## Given data

/-- Vectors E1 to E10, E12 and E13. -/
theorem test_parse_errors : [p1With 0 0x4E, p1With 4 0x01, p1With 5 0x00, p1With 5 0x03,
      p1With 5 0x82, p1With 28 0x60, p1With 25 0x3D, p1With 27 0x07, p1With 27 0x02,
      p1With 26 0x00, withBuffer ((p1.set 0 0).take 30), withBuffer ((p1.set 0 0).take 10)].map
    (fun s => (after (exec .parse s)).map (·.err)) =
    [1, 1, 1, 1, 1, 2, 2, 3, 2, 2, 1, 3].map some := by decide +kernel

/-- The example of R113: the page of P1 is emitted as P1. -/
theorem test_serialize_p1 : (after (exec .serialize p1Page)).map
    (fun t => (t.fbBytes 0 31, t.flen, t.res, t.checksum)) =
    some (p1, 31, 31, 0xBD3106EB) := by decide +kernel

/-- Parameters other than the spec's values that rules R8 and R9 allow: another magic, big-endian fields, other
type codes, the least buffer. -/
def otherParams : Params :=
  { Config.params with
    magic := [0x41, 0x42, 0x43, 0x44], byteOrder := .big, codeBeginOfStream := 0x10
    fbSize := 65307, bytesWrittenCounts := .serialized }

theorem otherParams_valid : otherParams.Valid :=
  ⟨rfl, by decide, by decide, by decide, by decide, by decide, Config.params_valid.2.2.2.2.2.2⟩

/-- The page of P1 under other parameters: by R36 the first byte of a big-endian field is its most significant
one. -/
theorem test_serialize_other_parameters :
    (after (execWith otherParams .serialize p1Page)).map (fun t => t.fbBytes 0 18) =
      some [0x41, 0x42, 0x43, 0x44, 0, 0x10, 0, 0, 0, 0, 0, 0, 0, 0, 0x12, 0x34, 0x56, 0x78] ∧
    (after (execWith otherParams .parse (withBuffer p1))).map (·.err) = some 1 := by
  decide +kernel

/-- Program P-G, step 4. -/
theorem test_serialize_page_invariant : (after (exec .serialize { p1Page with nseg := 0 })).map
    (fun t => (t.err, t.flen)) = some (7, 0) := by decide +kernel

/-! ### Frame buffer, system, host accesses (sections 2.9, 2.10) -/

/-- Vector F1. -/
theorem test_fb_append_f1 : (after (exec (.fbAppend [0x4F, 0x67]) State.reset)).map
    (fun t => (t.flen, t.res, t.fb)) = some (2, 2, [(0, 0x4F), (1, 0x67)]) := by decide +kernel

/-- Vector F2. -/
theorem test_fb_compact_f2 :
    (after (exec .fbCompact { withBuffer (p1 ++ p1.take 9) with pos := 31, status := 1 })).map
      (fun t => (t.flen, t.pos, t.res, t.lenv, t.fbBytes 0 9)) =
    some (9, 0, 9, false, [0x4F, 0x67, 0x67, 0x53, 0x00, 0x02, 0x00, 0x00, 0x00]) := by
  decide +kernel

/-- Vector F3. -/
theorem test_fb_reset_f3 :
    (after (exec .fbReset { State.reset with flen := 40, pos := 31, status := 3 })).map
      (fun t => (t.flen, t.pos, t.status)) = some (0, 0, 2) := by decide

/-- Vectors X1, X2 and X4. -/
theorem test_illegal_codes : (after (perform (.command 0x00 []) State.reset)).map (·.err) = some 8 ∧
    (after (perform (.command 0x10 []) State.reset)).map (·.err) = some 8 ∧
    (after (perform (.command 0x00 []) failedBlock)).map (·.err) = some 2 := by decide

/-- R20, R21: a write of the CMD register issues the operation of its low 8 bits (0x0F is RESET). -/
theorem test_cmd_write_through_the_register_file :
    (after (perform (.writeReg .cmd 0x10F) { State.reset with arg := 7 })).map (·.arg) = some 0 ∧
    (after (perform (.writeIndex 0 0x10) State.reset)).map (·.err) = some 8 := by decide +kernel

/-- Vectors X3 and X5. -/
theorem test_sticky_error : (after (exec (.write [0x78]) failedBlock)).map
      (fun t => (t.dlen, t.err)) = some (0, 2) ∧
    (after (exec .clrErr failedBlock)).map (·.err) = some 0 := by decide

/-- Vector X6. -/
theorem test_register_write_not_gated :
    (after (perform (.writeReg .streamId 5) failedBlock)).map (·.streamId) = some 5 := by decide

/-- The example of R181. -/
theorem test_reset_example :
    (after (exec .reset { withBuffer p1 with err := 3, pos := 31, dlen := 3 })).map
      (fun t => (t.err, t.flen, t.pos, t.dlen)) = some (0, 0, 0, 0) := by decide

/-- Register 4 is STATUS, 7 and 8 are the halves of GRANULE, 17 does not exist (R20, U6). -/
theorem test_register_indices :
    (after (perform (.writeIndex 8 0x01020304) { State.reset with granule := 5 })).map (·.granule) =
      some 0x0102030400000005 ∧
    (after (perform (.readIndex 4) { State.reset with status := 2 })).map (·.hostData) =
      some (some (.value 2)) ∧
    after (perform (.readIndex 17) State.reset) = none := by decide

/-- A cell outside the valid range answers and does not stop; one outside the index range is refused. -/
theorem test_cell_reads :
    (after (perform (.readCell .segtab 0) p1Page)).map (·.hostData) = some (some (.value 3)) ∧
    (after (perform (.readCell .segtab 1) p1Page)).map (·.freeReads) = some 1 ∧
    after (perform (.readCell .segtab 255) p1Page) = none := by decide +kernel

/-- The host reader over P1 in two chunks, and its clean end (program P-H). -/
theorem test_reader_p1 :
    let r := Reader.getPacket Config.params [.bytes (p1.take 20), .bytes (p1.drop 20)] Reader.fresh
    r.2.1.streamId = some 0x12345678 ∧ r.2.1.isEos = false ∧
      (Reader.getPacket Config.params [] r.2.1).1 = .noPacketCleanEnd := by decide +kernel

/-- The host writer's first page, of payload abc, is P1 (rules R143, R144). -/
theorem test_writer_seals_p1 :
    (Writer.sealPacket Config.params (fun _ => true) 0 false
      (Writer.write Config.params (fun _ => true) none [0x61, 0x62, 0x63]
        (Writer.fresh 0x12345678#32 ())).2).2.accepted = [p1] := by decide +kernel

/-! ### Witnesses: for each statement with hypotheses, a state and operands that meet them all -/

/-- A block after a successful parse of P1. -/
def parsedP1 : State := opParse Config.params (withBuffer p1)

/-- A block after serializing the page of P1. -/
def serializedP1 : State := opSerialize Config.params p1Page

/-- A block whose buffer holds one page of the other parameters. -/
def otherPage : State := opSerialize otherParams p1Page

/-- One state meets the hypothesis `ERR = 0` of the statements about NEW, CLEAR, WRITE, GET_LENGTH, FB_RESET,
FB_APPEND, FB_COMPACT, and that RESET is NEW, FB_RESET and CLR_ERR. -/
theorem witness_err_clear : p1Page.err = 0 := rfl

theorem witness_WriteAppendsWhatFits_full :
    ({ State.reset with dlen := 65025 } : State).err = 0 := rfl

theorem witness_FourLawsOfWrite : ∃ t t' u : State, p1Page.err = 0 ∧
    exec (.write [1]) p1Page = .next t ∧ exec (.write [2]) t = .next t' ∧
    exec (.write ([1] ++ [2])) p1Page = .next u := ⟨_, _, _, rfl, rfl, rfl, rfl⟩

theorem witness_GetSegmentsListsTheTable : (p1Page.err = 0 ∧ p1Page.PageInvariant) ∧
    (({ p1Page with dlen := 4 } : State).err = 0 ∧
      ¬ ({ p1Page with dlen := 4 } : State).PageInvariant) ∧
    (opGetSegments p1Page).nsub.toNat ≤ 1 := by decide +kernel

theorem witness_SubSegmentsCoverThePayload : ∃ t, p1Page.err = 0 ∧
    exec .getSegments p1Page = .next t ∧ t.err = 0 ∧ t.subSegs[0]? = some ⟨0, 3⟩ :=
  ⟨opGetSegments p1Page, rfl, exec_of_clear rfl .getSegments, by decide +kernel, by decide +kernel⟩

theorem witness_LacingReadsRunsOf255 :
    (0 < 255 ∧ 255 ≤ 255) ∧ ((254#8).toNat < 255 ∧ 254 + 1 + ([] : List Byte).length ≤ 255) := by
  decide

theorem witness_LaceBuildsTheTableOfArg :
    (({ State.reset with arg := 65025 } : State).err = 0 ∧
      ({ State.reset with arg := 65025 } : State).arg.toNat ≤ 65025) ∧
    (({ State.reset with arg := 65026 } : State).err = 0 ∧
      65025 < ({ State.reset with arg := 65026 } : State).arg.toNat) ∧
    (({ p1Page with arg := 3 } : State).err = 0 ∧
      ({ p1Page with arg := 3 } : State).arg.toNat = p1Page.dlen.toNat) := by decide +kernel

theorem witness_FiveLawsOfLacing : lace 3 = some p1Page.table ∧ p1Page.err = 0 ∧
    p1Page.dlen.toNat = 3 := by decide +kernel

theorem witness_wholeAt : (withBuffer p1).err = 0 ∧ wholeAt (withBuffer p1) :=
  ⟨rfl, by unfold wholeAt; decide +kernel⟩

theorem witness_not_wholeAt : (withBuffer (p1.take 30)).err = 0 ∧ ¬ wholeAt (withBuffer (p1.take 30)) :=
  ⟨rfl, by unfold wholeAt; decide +kernel⟩

theorem witness_FilledChecksumVerifies : ∃ t, (withBuffer p1).err = 0 ∧ wholeAt (withBuffer p1) ∧
    exec .fillChecksum (withBuffer p1) = .next t :=
  ⟨_, rfl, witness_wholeAt.2, exec_of_clear rfl .fillChecksum⟩

theorem witness_CrcDetectsEverySingleBit : (7 : Nat) < 8 := by decide

theorem witness_FlippedBitFailsParse : ∃ t, (withBuffer p1).err = 0 ∧
    exec .parse (withBuffer p1) = .next t ∧ t.err = 0 ∧
    ((0 < lengthAt (withBuffer p1) ∧ 0 < 26) ∧ (5 < lengthAt (withBuffer p1) ∧ 5 < 26) ∧
      (25 < lengthAt (withBuffer p1) ∧ 25 < 26) ∧
      (28 < lengthAt (withBuffer p1) ∧ 27 + segCount (withBuffer p1) ≤ 28)) :=
  ⟨parsedP1, rfl, exec_of_clear rfl .parse, by decide +kernel, by decide +kernel⟩

theorem witness_GetLengthAnswersInEveryCase :
    (withBuffer (p1.take 26)).avail 0 < 27 ∧
    (¬ (withBuffer (p1.take 27)).avail 0 < 27 ∧
      (withBuffer (p1.take 27)).avail 0 < 27 + segCount (withBuffer (p1.take 27))) ∧
    ¬ (withBuffer (p1.take 28)).avail 0 < 27 + segCount (withBuffer (p1.take 28)) := by
  decide +kernel

theorem witness_DiscoveredLengthIsStable : ∃ t, (withBuffer (p1.take 28)).err = 0 ∧
    pageExtent (withBuffer (p1.take 28)) 0 = .length 31 ∧
    exec (.fbAppend [0x61]) (withBuffer (p1.take 28)) = .next t :=
  ⟨_, rfl, by decide +kernel, exec_of_clear rfl (.fbAppend [0x61])⟩

theorem witness_ParseChecksThenLoads :
    [withBuffer (p1.take 26), p1With 0 0x4E, p1With 4 0x01, p1With 5 0x03,
      withBuffer (p1.take 28), withBuffer (p1.take 30), p1With 28 0x60, withBuffer p1].map
      parseError = [some 3, some 1, some 1, some 1, some 3, some 3, some 2, none] := by
  decide +kernel

theorem witness_ParsedPageIsValid : ∃ t, otherParams.Valid ∧ otherPage.err = 0 ∧
    execWith otherParams .parse otherPage = .next t ∧ t.err = 0 :=
  ⟨opParse otherParams otherPage, otherParams_valid, by decide +kernel,
    execWith_of_clear _ (by decide +kernel) .parse, by decide +kernel⟩

theorem witness_successful_parse : ∃ t, (withBuffer p1).err = 0 ∧
    exec .parse (withBuffer p1) = .next t ∧ t.err = 0 :=
  ⟨parsedP1, rfl, exec_of_clear rfl .parse, by decide +kernel⟩

theorem witness_SerializeAppendsTheWireFormat :
    (p1Page.err = 0 ∧ p1Page.PageInvariant ∧
      p1Page.flen.toNat + (27 + p1Page.nseg.toNat + p1Page.dlen.toNat) ≤ Config.fbSize) ∧
    ¬ ({ p1Page with dlen := 4 } : State).PageInvariant ∧
    (({ p1Page with flen := 0xFFFFFFFF } : State).PageInvariant ∧
      Config.fbSize < ({ p1Page with flen := 0xFFFFFFFF } : State).flen.toNat +
        (27 + p1Page.nseg.toNat + p1Page.dlen.toNat)) :=
  ⟨by decide +kernel, by decide +kernel, by decide +kernel,
    Nat.lt_of_le_of_lt fbSize_bounds.2 (by decide +kernel)⟩

theorem witness_ParseInvertsSerialize : (∃ t, otherParams.Valid ∧ p1Page.err = 0 ∧
      execWith otherParams .serialize p1Page = .next t ∧ t.err = 0) ∧
    ({ p1Page with checksum := 0xBD3106EB } : State).ValidPage Config.params :=
  ⟨⟨opSerialize otherParams p1Page, otherParams_valid, rfl, execWith_of_clear _ rfl .serialize,
    by decide +kernel⟩, by decide +kernel⟩

theorem witness_SerializeInvertsParse : ∃ t, otherParams.Valid ∧ otherPage.err = 0 ∧
    execWith otherParams .parse otherPage = .next t ∧ t.err = 0 ∧
    otherPage.flen.toNat + t.res.toNat ≤ otherParams.fbSize :=
  ⟨opParse otherParams otherPage, otherParams_valid, by decide +kernel,
    execWith_of_clear _ (by decide +kernel) .parse, by decide +kernel, by decide +kernel⟩

theorem witness_ParametersAreInputsOfTheStep : otherParams.Valid ∧
    ({ State.reset with accesses := [.command 0x0C [0x4F]] } : State).accesses =
      .command 0x0C [0x4F] :: [] ∧
    decode (transaction 0x0C [0x4F]) = .ok (.fbAppend [0x4F]) ∧
    (Instr.lace ≠ .getChecksum ∧ Instr.lace ≠ .fillChecksum ∧ Instr.lace ≠ .parse ∧
      Instr.lace ≠ .serialize ∧ ∀ w, Instr.lace ≠ .fbAppend w) :=
  ⟨otherParams_valid, rfl, rfl, by decide, by decide, by decide, by decide, fun _ h => nomatch h⟩

theorem witness_SerializeFollowsTheParameters : otherParams.Valid ∧ p1Page.err = 0 ∧
    p1Page.PageInvariant ∧
    p1Page.flen.toNat + (27 + p1Page.nseg.toNat + p1Page.dlen.toNat) ≤ otherParams.fbSize :=
  ⟨otherParams_valid, rfl, by decide +kernel, by decide +kernel⟩

theorem witness_RaisingChangesOnlyErr : ∃ t, (p1With 0 0x4E).err = 0 ∧
    exec .parse (p1With 0 0x4E) = .next t ∧ t.err ≠ 0 :=
  ⟨opParse Config.params (p1With 0 0x4E), rfl, exec_of_clear rfl .parse, by decide +kernel⟩

/-- An operation of each kind that raises, for the clauses of the statement. -/
theorem witness_OnlyTheListedErrorsAreRaised :
    (opLace { State.reset with arg := 65026 }).err = 4 ∧
    (opGetSegments { p1Page with dlen := 4 }).err = 7 ∧ (opGetChecksum Config.params State.reset).err = 3 ∧
    (opFillChecksum Config.params State.reset).err = 3 ∧ (opParse Config.params State.reset).err = 3 ∧
    (opSerialize Config.params { p1Page with dlen := 4 }).err = 7 := by decide +kernel

theorem witness_illegal_codes : ((0x00#8 : Byte) = 0 ∧ State.reset.err = 0) ∧
    16 ≤ (0x10#8 : Byte).toNat ∧ 16 ≤ (0xFF#8 : Byte).toNat ∧ failedBlock.err ≠ 0 := by decide

theorem witness_ErrHoldsOnlyTheBlocksCodes : ∃ t, errOk State.reset.err ∧
    perform (.command 0x10 []) State.reset = .next t :=
  ⟨_, .inl (by decide), rfl⟩

theorem witness_StickyErrorIgnoresCommands : failedBlock.err ≠ 0 ∧
    (Instr.write [0x78] ≠ .clrErr ∧ Instr.write [0x78] ≠ .reset) ∧
    ((0x10#8 : Byte) ≠ 0x0E#8 ∧ (0x10#8 : Byte) ≠ 0x0F#8) ∧ Reg.pos ≠ .cmd ∧ 254 < 255 ∧
    Reg.cmd ≠ .err ∧ 254 < Space.size Config.params .segtab := by decide

theorem witness_StepRunsTheIssuedOperation :
    ({ State.reset with accesses := [.command 0x03 [0x78]] } : State).accesses =
      .command 0x03 [0x78] :: [] ∧
    decode (transaction 0x03 [0x78]) = .ok (.write [0x78]) ∧ State.reset.accesses = [] ∧
    ({ State.reset with accesses := [.readIndex 3] } : State).accesses = .readIndex 3 :: [] :=
  ⟨rfl, rfl, rfl, rfl⟩

theorem witness_TableCodesDecode : ([0x0A#8], Instr.serialize) ∈ codes := by decide

theorem witness_EveryMeaningfulAccessIsServed : accessOk (.writeIndex 16 0) ∧
    ¬ accessOk (.writeIndex 17 0) ∧ accessOk (.writeCell .segtab 254 0) ∧
    ¬ accessOk (.writeCell .segtab 255 0) ∧ ¬ accessOk (.writeCell .data 0 0) ∧
    accessOk (.readCell .data 65024) ∧ ¬ accessOk (.readCell .data 65025) := by
  simp [accessOk, Space.size, Config.maxPay]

## Exercise directions
All lines in the listing above from the line containing "decide +kernel, by decide +kernel, by" to the line containing "by decide +kernel⟩, by decide +kernel⟩", inclusive, should be retyped exactly; no other lines should appear.

## Result of the task
  ⟨by decide +kernel, by decide +kernel, by decide +kernel,
    Nat.lt_of_le_of_lt fbSize_bounds.2 (by decide +kernel)⟩

theorem witness_ParseInvertsSerialize : (∃ t, otherParams.Valid ∧ p1Page.err = 0 ∧
      execWith otherParams .serialize p1Page = .next t ∧ t.err = 0) ∧
    ({ p1Page with checksum := 0xBD3106EB } : State).ValidPage Config.params :=
  ⟨⟨opSerialize otherParams p1Page, otherParams_valid, rfl, execWith_of_clear _ rfl .serialize,
    by decide +kernel⟩, by decide +kernel⟩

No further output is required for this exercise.